Johns Hopkins scientists have discovered a simple technique to distinguish between "true" neural stem cells and similar but less potent versions.
The new development is a study in which the scientists worked with embryonic mouse brains. It may simplify the isolation of stem cells not only from brain, but also other body tissues, say the researchers.
The researchers say that they have identified a specific protein "signal", which appears to prevent neural stem cells from taking their first step towards becoming neurons. They say that this sort of protein might be used to rebuild a damaged nervous system.
"Stem cells don't instantly convert into functional adult tissue. They undergo a stepwise maturation where they gradually shed their stem cell properties," Nature magazine quoted study author Dr. Nicholas Gaiano, assistant professor at the Institute for Cell Engineering, as saying.

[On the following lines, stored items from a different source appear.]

-- ==== Sys2Proof/Decode.lean ====
section
/-! DEFINITION. The decoder, total on all 256 words and rejecting by name (30_encoding.md R86), and the encoder written from
the same tables (R95). -/

namespace Sys2Proof

/-- Why a word is no instruction. The three reasons give the host one status (30_encoding.md R86); the name is the
decoder's own and reaches no port (notes/assumptions/17.md). -/
inductive DecodeError where
  /-- A kind code 0xB to 0xF (30_encoding.md R87). -/
  | reservedKind (k : KindCode)
  /-- Bit 3 set (30_encoding.md R85). -/
  | reservedBit
  /-- Selector code 7 (30_encoding.md R88). -/
  | noRegister
  deriving DecidableEq, Repr

/-- Bits 7:4, the kind code (30_encoding.md R82). -/
def kindField (iw : Byte) : KindCode := iw.extractLsb' 4 4

/-- Bit 3, reserved (30_encoding.md R82). -/
def rsvField (iw : Byte) : Bool := iw.getLsbD 3

/-- Bits 2:0, the selector code (30_encoding.md R82). -/
def selField (iw : Byte) : RegCode := iw.extractLsb' 0 3

/-- The three fields of a word (30_encoding.md R82). -/
def fieldsOf (iw : Byte) : WordFields := { kind := kindField iw, rsv := rsvField iw, sel := selField iw }

/-- The register a selector code names: the table SEL (30_encoding.md R84). -/
def decodeReg (s : RegCode) : Option Reg :=
  match s.toNat with
  | 0 => some .a
  | 1 => some .b
  | 2 => some .c
  | 3 => some .d
  | 4 => some .e
  | 5 => some .h
  | 6 => some .l
  | _ => none

/-- The pair a pair code names (30_encoding.md R92). -/
def decodePair (p : PairCode) : Option Pair :=
  match p.toNat with
  | 0 => some .af
  | 1 => some .bc
  | 2 => some .de
  | 3 => some .hl
  | _ => none

/-- The operation kind a kind code names: the table KIND (30_encoding.md R83). -/
def decodeKind (k : KindCode) : Option (Reg → Instr) :=
  match k.toNat with
  | 0x0 => some .add
  | 0x1 => some .add16
  | 0x2 => some .adc
  | 0x3 => some .sub
  | 0x4 => some .sbc
  | 0x5 => some .and
  | 0x6 => some .or
  | 0x7 => some .xor
  | 0x8 => some .cp
  | 0x9 => some .inc
  | 0xA => some .dec
  | _   => none

/-- decode_iw, with its three tests in the order the rule writes them (30_encoding.md R86). -/
def decode (iw : Byte) : Except DecodeError Instr :=
  match decodeKind (kindField iw) with
  | none => .error (.reservedKind (kindField iw))
  | some mk =>
    if rsvField iw then .error .reservedBit
    else match decodeReg (selField iw) with
      | none => .error .noRegister
      | some r => .ok (mk r)

/-- SELCODE (30_encoding.md R84). -/
def regCode : Reg → RegCode
  | .a => 0#3
  | .b => 1#3
  | .c => 2#3
  | .d => 3#3
  | .e => 4#3
  | .h => 5#3
  | .l => 6#3

/-- The code of a pair (30_encoding.md R92). -/
def pairCode : Pair → PairCode
  | .af => 0#3
  | .bc => 1#3
  | .de => 2#3
  | .hl => 3#3

/-- KINDCODE (30_encoding.md R83). -/
def kindCode : Instr → KindCode
  | .add _   => 0x0#4
  | .add16 _ => 0x1#4
  | .adc _   => 0x2#4
  | .sub _   => 0x3#4
  | .sbc _   => 0x4#4
  | .and _   => 0x5#4
  | .or _    => 0x6#4
  | .xor _   => 0x7#4
  | .cp _    => 0x8#4
  | .inc _   => 0x9#4
  | .dec _   => 0xA#4

/-- The operand selector of an instruction (30_encoding.md R81). -/
def operandReg : Instr → Reg
  | .add r   => r
  | .add16 r => r
  | .adc r   => r
  | .sub r   => r
  | .sbc r   => r
  | .and r   => r
  | .or r    => r
  | .xor r   => r
  | .cp r    => r
  | .inc r   => r
  | .dec r   => r

/-- encode_iw(kind, sel) = (KINDCODE[kind] << 4) | SELCODE[sel] (30_encoding.md R95). -/
def encode (i : Instr) : Byte :=
  ((kindCode i).setWidth 8 <<< 4) ||| (regCode (operandReg i)).setWidth 8

/-- The 8-bit instruction word of a numeral whose low `nbits` bits are given; the instruction is one byte
(30_encoding.md R89), so no bit above bit 7 reaches it (notes/assumptions/11.md). -/
def tableWord (nbits w : Nat) : Byte := BitVec.ofNat 8 (w % 2 ^ nbits)

/-- What the decoder reads from an instruction whose bits are `w`. -/
def decodeTableWord (nbits w : Nat) : Option Instr := (decode (tableWord nbits w)).toOption

end Sys2Proof
end

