-- ==== Sys2Proof/Laws/State.lean ====
section
/-! SUPPORT. One lemma for each field and each update of State, true by rfl, and the read-after-write laws of the register
file and the marks. -/

namespace Sys2Proof.Machine

open Sys2Proof

theorem PerReg.get_set {α : Type} (p : PerReg α) (r q : Reg) (v : α) :
    (p.set r v).get q = if q = r then v else p.get q := by
  cases r <;> cases q <;> rfl

@[simp] theorem PerReg.get_set_same {α : Type} (p : PerReg α) (r : Reg) (v : α) : (p.set r v).get r = v := by
  cases r <;> rfl

theorem PerReg.get_set_other {α : Type} (p : PerReg α) {r q : Reg} (v : α) (h : q ≠ r) :
    (p.set r v).get q = p.get q := by
  rw [PerReg.get_set, if_neg h]

/-- Writing back what is there changes nothing. -/
@[simp] theorem PerReg.set_get {α : Type} (p : PerReg α) (r : Reg) : p.set r (p.get r) = p := by
  cases r <;> rfl

/-- Register files with the same contents are the same register file. -/
theorem PerReg.eq_of_get {α : Type} {p q : PerReg α} (h : ∀ r, p.get r = q.get r) : p = q := by
  cases p; cases q
  simpa [PerReg.get] using
    And.intro (h .a) ⟨h .b, h .c, h .d, h .e, h .h, h .l⟩

/-- Flags with the same contents are the same flags. -/
theorem PerFlag.eq_of_get {α : Type} {p q : PerFlag α} (h : ∀ g, p.get g = q.get g) : p = q := by
  cases p; cases q
  simpa [PerFlag.get] using And.intro (h .z) ⟨h .n, h .hc, h .cy⟩

/-! The entry of a named register or flag is its field, also after a write. -/

@[simp] theorem PerReg.get_a {α : Type} (p : PerReg α) : p.get .a = p.a := rfl
@[simp] theorem PerReg.get_b {α : Type} (p : PerReg α) : p.get .b = p.b := rfl
@[simp] theorem PerReg.get_c {α : Type} (p : PerReg α) : p.get .c = p.c := rfl
@[simp] theorem PerReg.get_d {α : Type} (p : PerReg α) : p.get .d = p.d := rfl
@[simp] theorem PerReg.get_e {α : Type} (p : PerReg α) : p.get .e = p.e := rfl
@[simp] theorem PerReg.get_h {α : Type} (p : PerReg α) : p.get .h = p.h := rfl
@[simp] theorem PerReg.get_l {α : Type} (p : PerReg α) : p.get .l = p.l := rfl
@[simp] theorem PerReg.set_field_a {α : Type} (p : PerReg α) (r : Reg) (v : α) :
    (p.set r v).a = if Reg.a = r then v else p.a := PerReg.get_set p r .a v
@[simp] theorem PerReg.set_field_b {α : Type} (p : PerReg α) (r : Reg) (v : α) :
    (p.set r v).b = if Reg.b = r then v else p.b := PerReg.get_set p r .b v
@[simp] theorem PerReg.set_field_c {α : Type} (p : PerReg α) (r : Reg) (v : α) :
    (p.set r v).c = if Reg.c = r then v else p.c := PerReg.get_set p r .c v
@[simp] theorem PerReg.set_field_d {α : Type} (p : PerReg α) (r : Reg) (v : α) :
    (p.set r v).d = if Reg.d = r then v else p.d := PerReg.get_set p r .d v
@[simp] theorem PerReg.set_field_e {α : Type} (p : PerReg α) (r : Reg) (v : α) :
    (p.set r v).e = if Reg.e = r then v else p.e := PerReg.get_set p r .e v
@[simp] theorem PerReg.set_field_h {α : Type} (p : PerReg α) (r : Reg) (v : α) :
    (p.set r v).h = if Reg.h = r then v else p.h := PerReg.get_set p r .h v
@[simp] theorem PerReg.set_field_l {α : Type} (p : PerReg α) (r : Reg) (v : α) :
    (p.set r v).l = if Reg.l = r then v else p.l := PerReg.get_set p r .l v
@[simp] theorem PerFlag.get_z {α : Type} (p : PerFlag α) : p.get .z = p.z := rfl
@[simp] theorem PerFlag.get_n {α : Type} (p : PerFlag α) : p.get .n = p.n := rfl
@[simp] theorem PerFlag.get_hc {α : Type} (p : PerFlag α) : p.get .hc = p.hc := rfl
@[simp] theorem PerFlag.get_cy {α : Type} (p : PerFlag α) : p.get .cy = p.cy := rfl

@[simp] theorem Marks.get_reg (m : Marks) (r : Reg) : m.get (.reg r) = m.regs.get r := rfl
@[simp] theorem Marks.get_flag (m : Marks) (g : FlagName) : m.get (.flag g) = m.flags.get g := rfl

@[simp] theorem writeReg_regs (r : Reg) (v : Byte) (s : State) : (writeReg r v s).regs = s.regs.set r v := rfl
@[simp] theorem writeReg_f (r : Reg) (v : Byte) (s : State) : (writeReg r v s).f = s.f := rfl
@[simp] theorem writeReg_written (r : Reg) (v : Byte) (s : State) :
    (writeReg r v s).written = ⟨s.written.regs.set r true, s.written.flags⟩ := rfl
@[simp] theorem writeReg_uninitRead (r : Reg) (v : Byte) (s : State) :
    (writeReg r v s).uninitRead = s.uninitRead := rfl
@[simp] theorem writeReg_response (r : Reg) (v : Byte) (s : State) : (writeReg r v s).response = s.response := rfl
@[simp] theorem writeReg_pending (r : Reg) (v : Byte) (s : State) : (writeReg r v s).pending = s.pending := rfl

@[simp] theorem writeFlags_regs (f : Flags) (s : State) : (writeFlags f s).regs = s.regs := rfl
@[simp] theorem writeFlags_f (f : Flags) (s : State) : (writeFlags f s).f = f := rfl
@[simp] theorem writeFlags_written (f : Flags) (s : State) :
    (writeFlags f s).written = ⟨s.written.regs, ⟨true, true, true, true⟩⟩ := rfl
@[simp] theorem writeFlags_uninitRead (f : Flags) (s : State) : (writeFlags f s).uninitRead = s.uninitRead := rfl
@[simp] theorem writeFlags_response (f : Flags) (s : State) : (writeFlags f s).response = s.response := rfl
@[simp] theorem writeFlags_pending (f : Flags) (s : State) : (writeFlags f s).pending = s.pending := rfl

@[simp] theorem writeFlagsButCarry_regs (z n hc : Bool) (s : State) : (writeFlagsButCarry z n hc s).regs = s.regs := rfl
@[simp] theorem writeFlagsButCarry_f (z n hc : Bool) (s : State) :
    (writeFlagsButCarry z n hc s).f = ⟨z, n, hc, s.f.cy⟩ := rfl
@[simp] theorem writeFlagsButCarry_written (z n hc : Bool) (s : State) :
    (writeFlagsButCarry z n hc s).written = ⟨s.written.regs, ⟨true, true, true, s.written.flags.cy⟩⟩ := rfl
@[simp] theorem writeFlagsButCarry_uninitRead (z n hc : Bool) (s : State) :
    (writeFlagsButCarry z n hc s).uninitRead = s.uninitRead := rfl
@[simp] theorem writeFlagsButCarry_response (z n hc : Bool) (s : State) :
    (writeFlagsButCarry z n hc s).response = s.response := rfl
@[simp] theorem writeFlagsButCarry_pending (z n hc : Bool) (s : State) :
    (writeFlagsButCarry z n hc s).pending = s.pending := rfl

@[simp] theorem need_regs (cs : List Cell) (s : State) : (need cs s).regs = s.regs := rfl
@[simp] theorem need_f (cs : List Cell) (s : State) : (need cs s).f = s.f := rfl
@[simp] theorem need_written (cs : List Cell) (s : State) : (need cs s).written = s.written := rfl
@[simp] theorem need_uninitRead (cs : List Cell) (s : State) :
    (need cs s).uninitRead = s.uninitRead.or (firstUnwritten s.written cs) := rfl
@[simp] theorem need_response (cs : List Cell) (s : State) : (need cs s).response = s.response := rfl
@[simp] theorem need_pending (cs : List Cell) (s : State) : (need cs s).pending = s.pending := rfl

@[simp] theorem respond_regs (r : Response) (s : State) : (respond r s).regs = s.regs := rfl
@[simp] theorem respond_f (r : Response) (s : State) : (respond r s).f = s.f := rfl
@[simp] theorem respond_written (r : Response) (s : State) : (respond r s).written = s.written := rfl
@[simp] theorem respond_uninitRead (r : Response) (s : State) : (respond r s).uninitRead = s.uninitRead := rfl
@[simp] theorem respond_response (r : Response) (s : State) : (respond r s).response = some r := rfl
@[simp] theorem respond_pending (r : Response) (s : State) : (respond r s).pending = s.pending := rfl

@[simp] theorem returnOk_eq (s : State) : returnOk s = respond ⟨.ok, none⟩ s := rfl
@[simp] theorem returnValue_eq (v : PortValue) (s : State) : returnValue v s = respond ⟨.ok, some v⟩ s := rfl
@[simp] theorem raiseStatus_eq (st : Status) (s : State) : raiseStatus st s = respond ⟨st, none⟩ s := rfl

end Sys2Proof.Machine
end

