/-- A transaction records the first unwritten cell of those it reads, unless a record stands. -/
theorem perform_uninitRead {t : Transaction} {s s' : State} (h : perform t s = .next s') :
    s'.uninitRead = s.uninitRead.or (firstUnwritten s.written (transactionReads t)) := by
  cases t with
  | execute iw =>
    obtain ⟨_, hd, e⟩ | ⟨i, hd, e⟩ := executePort_cases iw s <;> rw [perform, e] at h
    · cases h
      simp [transactionReads, hd]
    · simp [transactionReads, hd, exec_uninitRead h]
  | readRegister k =>
    cases h
    obtain ⟨hd, e⟩ | ⟨_, hd, e⟩ := readRegisterPort_cases k s <;> simp [e, transactionReads, hd]
  | writeRegister k v =>
    cases h
    obtain ⟨-, e⟩ | ⟨_, -, e⟩ := writeRegisterPort_cases k v s <;> simp [e, transactionReads]
  | getPair k =>
    cases h
    obtain ⟨hd, e⟩ | ⟨_, hd, e⟩ := getPairPort_cases k s <;> simp [e, transactionReads, hd]
  | setPair k v =>
    cases h
    obtain ⟨-, e⟩ | ⟨_, -, e⟩ := setPairPort_cases k v s <;> simp [e, transactionReads]
  | flags =>
    cases h
    rfl

/-- A transaction leaves the cells it does not write as they are. -/
theorem perform_frame {t : Transaction} {s s' : State} (h : perform t s = .next s') {c : Cell}
    (hc : c ∉ transactionWrites t) : SameCell s s' c := by
  cases t with
  | execute iw =>
    obtain ⟨_, -, e⟩ | ⟨i, hd, e⟩ := executePort_cases iw s <;> rw [perform, e] at h
    · cases h
      exact sameCell_of_eq rfl rfl c
    · exact exec_frame h (by simpa [transactionWrites, hd] using hc)
  | readRegister k =>
    cases h
    obtain ⟨-, e⟩ | ⟨_, -, e⟩ := readRegisterPort_cases k s <;> exact sameCell_of_eq (by rw [e]; rfl) (by rw [e]; rfl) c
  | writeRegister k v =>
    cases h
    obtain ⟨-, e⟩ | ⟨r, hd, e⟩ := writeRegisterPort_cases k v s <;> rw [e]
    · exact sameCell_of_eq rfl rfl c
    · cases c with
      | reg q =>
        have hq : q ≠ r := by simpa [transactionWrites, hd] using hc
        exact (PerReg.get_set_other s.regs v hq).symm
      | flag g => rfl
  | getPair k =>
    cases h
    obtain ⟨-, e⟩ | ⟨_, -, e⟩ := getPairPort_cases k s <;> exact sameCell_of_eq (by rw [e]; rfl) (by rw [e]; rfl) c
  | setPair k v =>
    cases h
    obtain ⟨-, e⟩ | ⟨p, hd, e⟩ := setPairPort_cases k v s <;> rw [e]
    · exact sameCell_of_eq rfl rfl c
    · exact (writePair_frame p v s (by simpa [transactionWrites, hd] using hc)).trans (sameCell_of_eq rfl rfl c)
  | flags =>
    cases h
    exact sameCell_of_eq rfl rfl c

/-- What a transaction returns depends only on the cells it reads. -/
theorem perform_response_of_reads {x : Transaction} {s t s' t' : State} (hr : ∀ c ∈ transactionReads x, SameCell s t c)
    (hs : perform x s = .next s') (ht : perform x t = .next t') : s'.response = t'.response := by
  cases x with
  | execute iw =>
    simp only [perform, executePort] at hs ht
    cases hd : decode iw <;> rw [hd] at hs ht
    · cases hs; cases ht; rfl
    · exact (exec_response hs).trans (exec_response ht).symm
  | readRegister k =>
    cases hs; cases ht
    cases hd : decodeReg k with
    | none => simp [readRegisterPort, hd]
    | some r =>
      have hreg : readReg s r = readReg t r := hr (.reg r) (by simp [transactionReads, hd])
      simp [readRegisterPort, hd, hreg]
  | writeRegister k v =>
    cases hs; cases ht
    cases hd : decodeReg k <;> simp [writeRegisterPort, hd]
  | getPair k =>
    cases hs; cases ht
    cases hd : decodePair k with
    | none => simp [getPairPort, hd]
    | some p =>
      have hpair : readPair s p = readPair t p := readPair_of_same (by simpa [transactionReads, hd] using hr)
      simp [getPairPort, hd, hpair]
  | setPair k v =>
    cases hs; cases ht
    cases hd : decodePair k <;> simp [setPairPort, hd]
  | flags =>
    cases hs; cases ht
    have hf : s.f = t.f := PerFlag.eq_of_get fun g => hr (.flag g) (by cases g <;> simp [transactionReads])
    simp [flagsPort, hf]
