-- ==== Sys2Proof/Decode.lean ====
section
/-! DEFINITION. The commands that a word spells by the opcode table's bits. No row of spec/opcode_table.json
carries bits (every row's "fields" is empty and no row has "fixed"): the commands of a block are events, not
words, so no word spells one. The bytes and bits that hosts and modules do exchange are decoded where the
manual says they are: the bytes of a select period in Machine/HostPorts.lean, request bodies at the take (Machine/Operands.lean), tokens at the judgement
(Machine/Formats.lean). -/

namespace Sys2Proof

/-- The command spelled by a word of `nbits` bits: none, since no row of the table gives bits. -/
def decodeTableWord (_nbits _w : Nat) : Option Instr := none

/-- The exchange that the first byte of a select period names, if it names one (R152, Section 12.1). -/
def exchangeOf (first : Byte) : Option Exchange := exchanges.find? fun x => x.byte == first

end Sys2Proof
end

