/-- The machine in power-on reset, every item at the value its chapter gives for power-on reset: the entries FREE at
generation 0, the recall list empty, serial and parked count 0 (R25); the engine WAITING with wanted set (R68); the
pointers SYSTEM and 3 (R72); the controller IDLE with no record (R79); no claim and no deferred record (R108, R119);
the pass-active flag clear and the cursor 1 (R137); the ports as R151 gives; the parameters at their defaults (R166).
PORn is still asserted: `powerOnResetEnd` latches the straps, starts the sweep timer and begins the line reset (R169). -/
def State.reset : State := {}

end Sys2Proof.Machine
end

The first step turns stem cells into "progenitor" cells by dictating the mechanism through which signals downstream of the Notch protein, which regulates stem cells in many different tissues, are transmitted. One well-known target of Notch is a protein called CBF1.
In order to study Notch signalling further, Dr. Gaiano and his colleagues created genetically engineered mouse embryos that glow green when CBF1 is turned on.
The researchers found that during brain development some of the brain cells, generally thought to be neural stem cells, stopped glowing. It was an indication that the CBF1 protein was no longer active in them. A closer look revealed that the cells that went dark were in fact no longer true neural stem cells, which could form all major brain cell types, but instead had aged into progenitor cells, which formed mostly neurons.
The researchers then knocked out the CBF1 protein in neural stem cells so as to test whether it was the critical switch. They found that the knockout got the stem cells to rapidly convert to progenitor cells. "However, if we activated the CBF1 protein in progenitor cells we couldn't get them to shift back into stem cells. So whatever happens biochemically once CBF1 is turned off seems to create a one-way street," says Dr. Gaiano.
In another study, Dr. Gaiano and his colleagues have also found that CBF1 signalling may play the same role in blood stem cells, indicated that the new discovery might be a general "switch" distinguishing stem cells from progenitors in many different tissues.